No obstante lo anterior, se ha constituido en una política del Ministerio Publico, al menos en discurso, el plantear oposición a que los tribunales cesen la prisión preventiva a la llegada del plazo máximo establecido en la normativa. “En este proceso hay 48 personas que han sido procesadas y este proceso tiene más de 400 testigos y eso no cabría en ninguna sala de audiencias con la que cuenta el país y esto es evidencia de que estos procesos superan el nivel de complejidad que hemos visto anteriormente y esta es una cuestión que la propia Corte Interamericana de Derechos Humanos manda a tomar en cuenta para que los jueces lo asuman al momento de tomar decisión”, añadió. (El Dia, 2022)
Sin embargo contrario a lo que establece el acusador público, la ponderación realizada en la jurisprudencia interamericana busca sujetar el análisis de la razonabilidad o no del plazo no a obviar su existencia y prologar indefinidamente el estatus de preventivo, sino más bien, para poder establecer si aun no habiéndose alcanzado dicho plazo, se debería decretar el cese en los casos en los que por criterios personales del imputado o del proceso la prisión se ha constituido en un sacrificio mayor.
Asimismo, para establecer si el encarcelamiento previo a la sentencia de un acusado contraviene o no el art. Nº 7.5 de la Convención Americana, aplica a los casos de su conocimiento un método de análisis dividido en dos partes (Informe Nº 12/96, párrafo Nº 83, informe Nº 2/97, párrafo Nº 23 e informe Nº 64/99, párrafo Nº 53). En la primera parte, considera si los criterios aplicados por los jueces para justificar la medida son “pertinentes y suficientes” (Informe Nº 12/96, párrafo Nº 83). Si este recaudo se encuentra satisfecho, se pasa al estudio de la segunda parte (Informe Nº 12/96, párrafo Nº 83 e informe Nº 2/97, párrafo Nº 24), en la que se analiza si la duración de la prisión preventiva es razonable o no. El examen determinará si el tiempo transcurrido “por cualquier razón” ha sobrepasado el límite razonable que convierta al encarcelamiento en un “sacrificio mayor, en las circunstancias del caso, que el que se podría esperar tratándose de una persona que se presume inocente” (Informe Nº 12/96, párrafo Nº 83). Corresponde disponer la liberación no sólo cuando el plazo de detención ya es irrazonable, sino también cuando se corre el riesgo de que vaya a serlo. El cumplimiento de las garantías debe ser más riguroso a medida que aumenta su duración (Comisión IDH, informe Nº 2/97, párrafo Nº 44). (Centro de Estudios de Justicia de las Americas Ceja, 2013)
Referencias
- Centro de Estudios de Justicia de las Americas Ceja. (2013). La Prision Preventiva en America Latina Enfoques para Profundizar el Debate. Santiago de Chile: Rodo.

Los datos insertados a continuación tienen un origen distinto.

/-- The addresses of a unit's elements in a rack's tensor. -/
def Agent.unitAddrs (a : Agent) (u : Nat) : List Nat :=
  (List.range (ADesc.perUnit a.desc)).map fun i => ADesc.addr a.desc (a.unitElem u i)

/-- Store the unit at plate offset `p` of core `n` to the addresses `dst`: one move where they make up one sector (R91, R245,
R338). -/
def State.unitStore (s : State) (n h : Nat) (a : Agent) (m : Pages) (p : Nat) (dst : List Nat) : State :=
  let z := ADesc.z a.desc
  let d := dst.headD 0
  if d % 128 = 0 && dst == (List.range dst.length).map fun i => d + z * i then
    s.agentStore n h a m d (BitVec.ofNat 1024 (joinBytes (s.core n).plateByte p 128)) 128
  else ((List.range dst.length).zip dst).foldl (fun s (i, d) => s.agentStore n h a m d ((s.core n).plateRead (p + z * i) z) z) s

/-- The unit in flight of a released drain completes, and is counted while the entry stands (R67). DESIGN CHOICE (log 58):
one whose pages cannot be used any more ends without a write. DESIGN CHOICE (log 72): it writes the bytes that the plate holds
as it completes. -/
def State.flightDone (s : State) (n : Nat) (f : Flight) : Option State :=
  let dst := f.agent.unitAddrs f.unit
  let gone (s : State) : State := s.updCore n fun c => { c with flights := c.flights.filter (· != f) }
  match s.agentPages n f.handle f.agent true dst [] with
  | .ok s m =>
    some (gone ((s.unitStore n f.handle f.agent m (f.start + 128 * f.unit) dst).updCore n fun c =>
      let x := c.tile f.tile
      if f.counts then c.setTile f.tile { x with prog := x.prog + 1 } else c))
  | .fault s .. => some (gone s)
  | .fail s _ => some (gone s)
  | .busy t => s.broke t

/-- RACK_UNIT_COMPLETE: a unit in flight of a released drain, or the next unit of a drain; with the last unit goes the
count of drains. -/
def State.drainUnit (s : State) (n h : Nat) : Option State :=
  match (s.core n).flights.find? fun f => f.handle == h with
  | some f => s.flightDone n f
  | none =>
  match s.agentAt n h 4 with
  | none => none
  | some a =>
    let w := a.desc
    let t := ADesc.tile w
    let x := (s.core n).tile t
    let u := x.prog.toNat
    let full := u = x.lenm1.toNat
    let dst := a.unitAddrs u
    if x.state != .draining || x.agent.toNat != h then none
    else
      s.agentSettle n h a <|
        (s.agentPages n h a true (dst ++ (if full && ADesc.prog w != 0 then [ADesc.prog w] else [])) []).bind fun s m =>
          let s := s.unitStore n h a m (x.start + 128 * u) dst
          let s := if full then s.rackProgress n h a m (a.count + 1) else s
          let s := s.updCore n fun c => c.setTile t { x with prog := x.prog + 1, state := if full then .empty else .draining }
          let s := s.setAgent n h (if full then
              { a with count := a.count + 1, state := if a.elem = ADesc.outer w then .ended else .running }
            else a)
          .ok s s

/-- RACK_RECORD_WRITE: the oldest record accepted, then the progress word. -/
def State.rackWrite (s : State) (n h : Nat) : Option State :=
  match s.agentAt n h 3 with
  | none => none
  | some a =>
    match a.buf with
    | [] => none
    | r :: rest =>
      let w := a.desc
      let d := ADesc.base w + a.written % a.cap * 64
      s.agentSettle n h a <|
        (s.agentPages n h a true ([d, d + 63] ++ (if ADesc.prog w = 0 then [] else [ADesc.prog w])) []).bind fun s m =>
          let s := (List.range 8).foldl (fun s i => s.agentWord n h a m (d + 8 * i) (wordAt r i)) s
          let s := (s.rackProgress n h a m (a.written + 1)).setAgent n h { a with buf := rest, written := a.written + 1 }
          .ok s s

/-- RACK_ACK_REREAD (R245). -/
def State.rackAck (s : State) (n h : Nat) : Option State :=
  match s.agentAt n h 3 with
  | none => none
  | some a =>
    if !a.wrap then none
    else
      let d := ADesc.ack a.desc
      s.agentSettle n h a <|
        (s.agentPages n h a false [d] []).bind fun s m =>
          let s := s.setAgent n h { a with ack := readWord (s.agentByte a m) d 8, reread := false }
          .ok s s

/-! ### The event rows -/

/-- STEEP_FILL_START (R244). -/
def execSteepFillStart (n : BitVec 11) (h : BitVec 8) (s : State) : Outcome :=
  event "STEEP_FILL_START" (s.fillStart n.toNat h.toNat)
/-- STEEP_UNIT_COMPLETE (R67). -/
def execSteepUnitComplete (n : BitVec 11) (h : BitVec 8) (s : State) : Outcome :=
  event "STEEP_UNIT_COMPLETE" (s.fillUnit n.toNat h.toNat)
/-- STEEP_RECORD_APPEND (R244). -/
def execSteepRecordAppend (n : BitVec 11) (h : BitVec 8) (s : State) : Outcome :=
  event "STEEP_RECORD_APPEND" (s.steepAppend n.toNat h.toNat)
/-- RACK_DRAIN_START (R245). -/
def execRackDrainStart (n : BitVec 11) (h : BitVec 8) (s : State) : Outcome :=
  event "RACK_DRAIN_START" (s.drainStart n.toNat h.toNat)
/-- RACK_UNIT_COMPLETE (R67). -/
def execRackUnitComplete (n : BitVec 11) (h : BitVec 8) (s : State) : Outcome :=
  event "RACK_UNIT_COMPLETE" (s.drainUnit n.toNat h.toNat)
/-- RACK_RECORD_WRITE (R245). -/
def execRackRecordWrite (n : BitVec 11) (h : BitVec 8) (s : State) : Outcome :=
  event "RACK_RECORD_WRITE" (s.rackWrite n.toNat h.toNat)
/-- RACK_ACK_REREAD (R245). -/
def execRackAckReread (n : BitVec 11) (h : BitVec 8) (s : State) : Outcome :=
  event "RACK_ACK_REREAD" (s.rackAck n.toNat h.toNat)
/-- RING_FORWARD (R141). -/
def execRingForward (n : BitVec 11) (j : BitVec 4) (s : State) : Outcome :=
  event "RING_FORWARD" (s.engineMove n.toNat j.toNat)
/-- SPLICE_APPLY (R142). -/
def execSpliceApply (n : BitVec 11) (j : BitVec 4) (s : State) : Outcome :=
  event "SPLICE_APPLY" (s.spliceMove n.toNat j.toNat)
/-- STATE_TRANSFER_RUN (R142). -/
def execStateTransferRun (n : BitVec 11) (s : State) : Outcome :=
  event "STATE_TRANSFER_RUN" (onlyIf (s.canTransfer n.toNat) (s.transferNow n.toNat))
/-- ALIGNMENT_TIMEOUT (R143). -/
def execAlignmentTimeout (n : BitVec 11) (j : BitVec 4) (s : State) : Outcome :=
  event "ALIGNMENT_TIMEOUT" (s.alignNow n.toNat j.toNat)

end Sys2Proof.Machine
end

- Conde, P. L. (2005). Medidas de Coercion. Santo Domingo: ENJ.
- El Dia. (30 de Agosto de 2022). Wilson Camacho sobre caso Pulpo: «El cese de la medida de coerción contiene un mensaje lamentable». El Dia.
- Escuela Nacional de la Judicatura. (2018). Derecho Procesal Penal. Santo Domingo: Escuela Nacional de la Judicatura.
- Gomez, M. (13 de Abril de 2023). El 70 % de presos está en prisión preventiva y a la mitad ya se le cumplió el plazo, según Defensoría Pública. Diario Libre.
- N Digital. (1 de Junio de 2023). Defensor del Pueblo y Finjus atribuyen tanto al MP como a jueces de la pena prisión preventiva en cárceles. N Digital.
- Poder Judicial del Estado de Guanajuato. (2003). Medidas de Coercion .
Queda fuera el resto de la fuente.